TASK TO CARRY OUT: Across all entries below, how many lines include "where"? Only the number, please.
-- Opening Marker --
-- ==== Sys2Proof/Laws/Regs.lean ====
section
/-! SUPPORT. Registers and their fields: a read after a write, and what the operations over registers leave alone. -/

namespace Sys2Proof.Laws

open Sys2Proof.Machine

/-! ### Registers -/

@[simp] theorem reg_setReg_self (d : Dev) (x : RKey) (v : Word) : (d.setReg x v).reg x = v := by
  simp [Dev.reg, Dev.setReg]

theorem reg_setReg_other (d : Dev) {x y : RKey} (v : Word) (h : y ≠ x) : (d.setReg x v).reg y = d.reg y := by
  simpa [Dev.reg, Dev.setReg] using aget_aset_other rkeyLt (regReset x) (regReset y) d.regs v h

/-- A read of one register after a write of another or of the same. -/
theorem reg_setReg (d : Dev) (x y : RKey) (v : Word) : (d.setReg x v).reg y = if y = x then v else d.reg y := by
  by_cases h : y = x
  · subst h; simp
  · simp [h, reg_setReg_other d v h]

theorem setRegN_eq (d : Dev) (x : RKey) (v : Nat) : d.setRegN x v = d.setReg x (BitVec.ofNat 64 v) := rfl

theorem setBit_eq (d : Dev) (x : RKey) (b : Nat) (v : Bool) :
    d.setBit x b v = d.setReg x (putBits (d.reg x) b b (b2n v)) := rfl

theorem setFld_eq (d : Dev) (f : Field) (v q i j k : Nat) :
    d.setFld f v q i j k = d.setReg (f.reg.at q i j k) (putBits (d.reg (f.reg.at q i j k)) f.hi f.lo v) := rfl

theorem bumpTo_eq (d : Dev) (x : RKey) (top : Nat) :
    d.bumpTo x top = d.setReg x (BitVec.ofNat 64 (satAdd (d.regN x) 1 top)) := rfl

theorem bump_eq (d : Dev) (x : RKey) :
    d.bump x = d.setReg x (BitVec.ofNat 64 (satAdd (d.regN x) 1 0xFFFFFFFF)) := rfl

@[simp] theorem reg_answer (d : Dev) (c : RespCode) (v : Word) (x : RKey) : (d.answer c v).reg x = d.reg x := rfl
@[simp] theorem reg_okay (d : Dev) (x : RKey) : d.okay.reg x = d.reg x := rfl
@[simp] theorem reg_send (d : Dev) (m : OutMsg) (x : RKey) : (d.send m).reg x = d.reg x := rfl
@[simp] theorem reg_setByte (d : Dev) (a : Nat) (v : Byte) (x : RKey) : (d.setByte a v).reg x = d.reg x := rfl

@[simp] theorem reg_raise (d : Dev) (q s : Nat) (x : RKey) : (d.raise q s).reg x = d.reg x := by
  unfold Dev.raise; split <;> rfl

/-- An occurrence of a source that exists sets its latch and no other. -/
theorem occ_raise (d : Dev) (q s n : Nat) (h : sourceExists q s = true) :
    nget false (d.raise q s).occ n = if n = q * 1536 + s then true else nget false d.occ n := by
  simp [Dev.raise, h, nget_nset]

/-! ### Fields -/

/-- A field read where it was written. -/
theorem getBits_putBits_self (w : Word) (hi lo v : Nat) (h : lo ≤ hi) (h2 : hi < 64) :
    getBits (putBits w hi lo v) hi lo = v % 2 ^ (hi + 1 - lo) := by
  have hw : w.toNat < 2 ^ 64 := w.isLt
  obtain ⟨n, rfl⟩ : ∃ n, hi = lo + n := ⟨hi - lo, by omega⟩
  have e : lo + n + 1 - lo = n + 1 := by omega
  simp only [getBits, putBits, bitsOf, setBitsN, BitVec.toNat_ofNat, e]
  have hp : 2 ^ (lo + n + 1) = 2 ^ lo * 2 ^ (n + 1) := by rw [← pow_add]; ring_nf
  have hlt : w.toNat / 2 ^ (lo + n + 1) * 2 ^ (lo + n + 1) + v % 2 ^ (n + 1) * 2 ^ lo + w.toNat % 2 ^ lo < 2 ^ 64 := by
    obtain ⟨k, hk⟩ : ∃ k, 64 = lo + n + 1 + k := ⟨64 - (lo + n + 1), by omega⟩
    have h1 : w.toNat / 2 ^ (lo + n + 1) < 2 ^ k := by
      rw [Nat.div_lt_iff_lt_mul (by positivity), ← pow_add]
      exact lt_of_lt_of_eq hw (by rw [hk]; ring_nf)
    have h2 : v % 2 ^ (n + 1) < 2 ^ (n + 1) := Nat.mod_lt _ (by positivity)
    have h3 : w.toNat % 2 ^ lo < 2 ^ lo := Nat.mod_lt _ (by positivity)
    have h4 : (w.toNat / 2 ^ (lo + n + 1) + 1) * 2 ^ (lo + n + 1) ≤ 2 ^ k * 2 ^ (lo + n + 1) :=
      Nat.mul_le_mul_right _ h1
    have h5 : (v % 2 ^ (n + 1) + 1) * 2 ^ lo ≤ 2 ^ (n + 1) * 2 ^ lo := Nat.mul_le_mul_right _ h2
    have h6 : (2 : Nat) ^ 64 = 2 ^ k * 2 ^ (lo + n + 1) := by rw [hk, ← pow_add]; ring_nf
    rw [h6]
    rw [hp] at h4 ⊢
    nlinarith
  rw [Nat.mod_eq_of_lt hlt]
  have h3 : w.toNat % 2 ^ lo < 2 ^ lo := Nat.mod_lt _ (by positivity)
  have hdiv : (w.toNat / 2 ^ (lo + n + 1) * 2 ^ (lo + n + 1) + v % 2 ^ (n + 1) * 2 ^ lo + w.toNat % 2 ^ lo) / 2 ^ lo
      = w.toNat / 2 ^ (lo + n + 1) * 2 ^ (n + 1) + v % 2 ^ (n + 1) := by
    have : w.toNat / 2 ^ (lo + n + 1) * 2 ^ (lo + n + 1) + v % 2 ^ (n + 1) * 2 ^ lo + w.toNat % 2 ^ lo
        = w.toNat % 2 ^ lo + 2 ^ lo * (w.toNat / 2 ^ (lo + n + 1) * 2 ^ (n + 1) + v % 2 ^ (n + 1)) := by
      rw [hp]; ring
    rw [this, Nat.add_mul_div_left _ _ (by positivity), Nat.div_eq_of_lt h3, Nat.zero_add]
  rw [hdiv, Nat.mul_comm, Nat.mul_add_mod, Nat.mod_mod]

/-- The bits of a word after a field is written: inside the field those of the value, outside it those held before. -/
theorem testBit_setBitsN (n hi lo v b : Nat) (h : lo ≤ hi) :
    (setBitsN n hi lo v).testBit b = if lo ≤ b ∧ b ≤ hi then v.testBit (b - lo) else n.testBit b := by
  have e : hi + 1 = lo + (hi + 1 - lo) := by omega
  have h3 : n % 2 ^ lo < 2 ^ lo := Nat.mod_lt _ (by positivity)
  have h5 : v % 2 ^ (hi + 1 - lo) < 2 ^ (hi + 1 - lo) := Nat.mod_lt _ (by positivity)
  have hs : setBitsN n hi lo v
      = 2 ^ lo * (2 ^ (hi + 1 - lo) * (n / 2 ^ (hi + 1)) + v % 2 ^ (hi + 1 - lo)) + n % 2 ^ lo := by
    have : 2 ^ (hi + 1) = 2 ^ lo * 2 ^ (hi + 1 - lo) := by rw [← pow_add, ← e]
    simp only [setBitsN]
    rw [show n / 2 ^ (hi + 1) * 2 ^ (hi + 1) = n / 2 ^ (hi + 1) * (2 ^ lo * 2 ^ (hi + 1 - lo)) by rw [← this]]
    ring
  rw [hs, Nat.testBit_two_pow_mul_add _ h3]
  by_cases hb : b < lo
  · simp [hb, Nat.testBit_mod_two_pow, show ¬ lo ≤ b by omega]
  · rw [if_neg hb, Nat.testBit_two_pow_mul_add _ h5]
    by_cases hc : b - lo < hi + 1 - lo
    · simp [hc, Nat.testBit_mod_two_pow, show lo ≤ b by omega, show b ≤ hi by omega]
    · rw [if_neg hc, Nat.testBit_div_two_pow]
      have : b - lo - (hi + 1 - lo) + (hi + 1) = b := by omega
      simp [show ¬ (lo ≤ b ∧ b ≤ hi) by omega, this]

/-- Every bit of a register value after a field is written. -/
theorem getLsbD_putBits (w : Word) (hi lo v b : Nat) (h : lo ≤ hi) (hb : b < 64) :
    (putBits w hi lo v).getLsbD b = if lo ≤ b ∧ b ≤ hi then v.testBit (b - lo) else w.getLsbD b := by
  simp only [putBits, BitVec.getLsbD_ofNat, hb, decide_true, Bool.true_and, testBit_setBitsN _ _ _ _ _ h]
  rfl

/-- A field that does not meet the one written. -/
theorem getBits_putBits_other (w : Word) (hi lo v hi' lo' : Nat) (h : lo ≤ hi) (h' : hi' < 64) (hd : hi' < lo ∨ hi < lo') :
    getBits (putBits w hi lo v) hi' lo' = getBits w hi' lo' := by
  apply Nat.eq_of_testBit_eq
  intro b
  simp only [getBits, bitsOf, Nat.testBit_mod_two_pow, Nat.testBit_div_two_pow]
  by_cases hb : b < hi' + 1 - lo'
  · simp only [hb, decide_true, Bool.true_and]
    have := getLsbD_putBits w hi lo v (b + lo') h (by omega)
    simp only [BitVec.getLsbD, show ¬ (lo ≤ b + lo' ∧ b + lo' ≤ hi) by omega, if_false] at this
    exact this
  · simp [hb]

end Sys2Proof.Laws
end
-- Closing Marker --
-- Opening Marker --
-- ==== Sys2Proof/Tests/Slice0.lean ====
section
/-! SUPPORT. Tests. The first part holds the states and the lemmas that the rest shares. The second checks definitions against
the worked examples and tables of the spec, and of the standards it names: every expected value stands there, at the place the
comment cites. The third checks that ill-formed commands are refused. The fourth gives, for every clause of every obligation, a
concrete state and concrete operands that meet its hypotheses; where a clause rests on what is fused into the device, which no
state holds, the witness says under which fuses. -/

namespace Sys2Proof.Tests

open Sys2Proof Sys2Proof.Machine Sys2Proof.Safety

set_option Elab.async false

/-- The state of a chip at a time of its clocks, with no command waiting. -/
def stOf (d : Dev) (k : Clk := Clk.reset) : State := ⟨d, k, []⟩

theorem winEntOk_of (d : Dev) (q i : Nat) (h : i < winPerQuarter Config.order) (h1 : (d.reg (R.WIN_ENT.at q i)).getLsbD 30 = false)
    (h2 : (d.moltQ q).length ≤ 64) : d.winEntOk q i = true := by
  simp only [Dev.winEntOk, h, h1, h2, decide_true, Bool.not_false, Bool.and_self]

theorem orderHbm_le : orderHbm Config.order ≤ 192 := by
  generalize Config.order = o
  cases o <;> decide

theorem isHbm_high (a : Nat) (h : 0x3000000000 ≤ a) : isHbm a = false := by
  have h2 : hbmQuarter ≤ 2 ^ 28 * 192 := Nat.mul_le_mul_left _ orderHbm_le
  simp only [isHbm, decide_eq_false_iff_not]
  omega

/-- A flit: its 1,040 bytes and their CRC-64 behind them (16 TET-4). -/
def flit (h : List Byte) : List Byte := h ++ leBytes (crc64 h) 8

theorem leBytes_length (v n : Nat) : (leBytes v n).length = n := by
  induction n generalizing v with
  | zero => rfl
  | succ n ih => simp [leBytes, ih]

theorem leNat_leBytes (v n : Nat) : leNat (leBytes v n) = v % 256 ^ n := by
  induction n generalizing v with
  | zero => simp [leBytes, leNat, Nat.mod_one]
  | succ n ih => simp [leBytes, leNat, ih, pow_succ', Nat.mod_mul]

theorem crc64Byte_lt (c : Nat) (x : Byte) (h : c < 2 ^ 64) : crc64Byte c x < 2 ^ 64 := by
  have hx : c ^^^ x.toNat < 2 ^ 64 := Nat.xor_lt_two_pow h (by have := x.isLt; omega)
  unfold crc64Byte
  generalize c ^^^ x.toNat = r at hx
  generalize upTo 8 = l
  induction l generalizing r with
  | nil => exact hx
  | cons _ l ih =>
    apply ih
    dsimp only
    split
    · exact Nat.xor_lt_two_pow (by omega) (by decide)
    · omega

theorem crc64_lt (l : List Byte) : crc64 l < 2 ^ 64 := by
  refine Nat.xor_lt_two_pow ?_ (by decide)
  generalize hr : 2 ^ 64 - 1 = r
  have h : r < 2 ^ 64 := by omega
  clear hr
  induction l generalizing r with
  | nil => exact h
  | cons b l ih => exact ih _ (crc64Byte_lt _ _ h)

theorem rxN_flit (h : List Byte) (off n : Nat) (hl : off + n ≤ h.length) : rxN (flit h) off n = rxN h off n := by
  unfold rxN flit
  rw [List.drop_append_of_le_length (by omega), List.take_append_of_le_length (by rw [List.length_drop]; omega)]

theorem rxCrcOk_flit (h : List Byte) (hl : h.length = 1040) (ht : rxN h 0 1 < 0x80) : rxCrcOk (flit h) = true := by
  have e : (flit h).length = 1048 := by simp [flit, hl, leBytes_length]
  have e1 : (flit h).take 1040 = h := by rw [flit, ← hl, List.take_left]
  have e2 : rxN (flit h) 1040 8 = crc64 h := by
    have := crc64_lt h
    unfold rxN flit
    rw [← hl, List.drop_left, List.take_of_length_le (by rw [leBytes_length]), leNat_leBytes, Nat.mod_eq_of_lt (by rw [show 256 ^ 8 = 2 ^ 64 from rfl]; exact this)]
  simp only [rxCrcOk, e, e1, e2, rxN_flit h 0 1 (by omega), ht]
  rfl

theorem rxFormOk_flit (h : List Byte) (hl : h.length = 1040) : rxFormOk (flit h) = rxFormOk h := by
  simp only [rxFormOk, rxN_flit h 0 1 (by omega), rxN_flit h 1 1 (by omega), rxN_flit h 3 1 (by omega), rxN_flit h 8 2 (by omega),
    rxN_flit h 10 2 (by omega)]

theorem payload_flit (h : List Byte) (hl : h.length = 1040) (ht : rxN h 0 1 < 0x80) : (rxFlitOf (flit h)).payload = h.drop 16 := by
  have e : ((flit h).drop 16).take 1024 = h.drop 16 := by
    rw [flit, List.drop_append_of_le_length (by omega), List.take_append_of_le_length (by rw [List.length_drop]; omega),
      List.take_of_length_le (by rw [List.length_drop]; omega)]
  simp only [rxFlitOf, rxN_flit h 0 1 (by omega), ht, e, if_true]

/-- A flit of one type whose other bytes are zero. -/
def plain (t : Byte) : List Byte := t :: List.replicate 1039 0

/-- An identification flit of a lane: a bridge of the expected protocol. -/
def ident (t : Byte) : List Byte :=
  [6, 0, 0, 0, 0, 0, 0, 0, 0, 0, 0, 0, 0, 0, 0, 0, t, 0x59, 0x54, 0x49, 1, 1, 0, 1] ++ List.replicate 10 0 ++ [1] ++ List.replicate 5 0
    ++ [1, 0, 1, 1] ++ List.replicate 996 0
-- Closing Marker --
YOUR RESPONSE: 2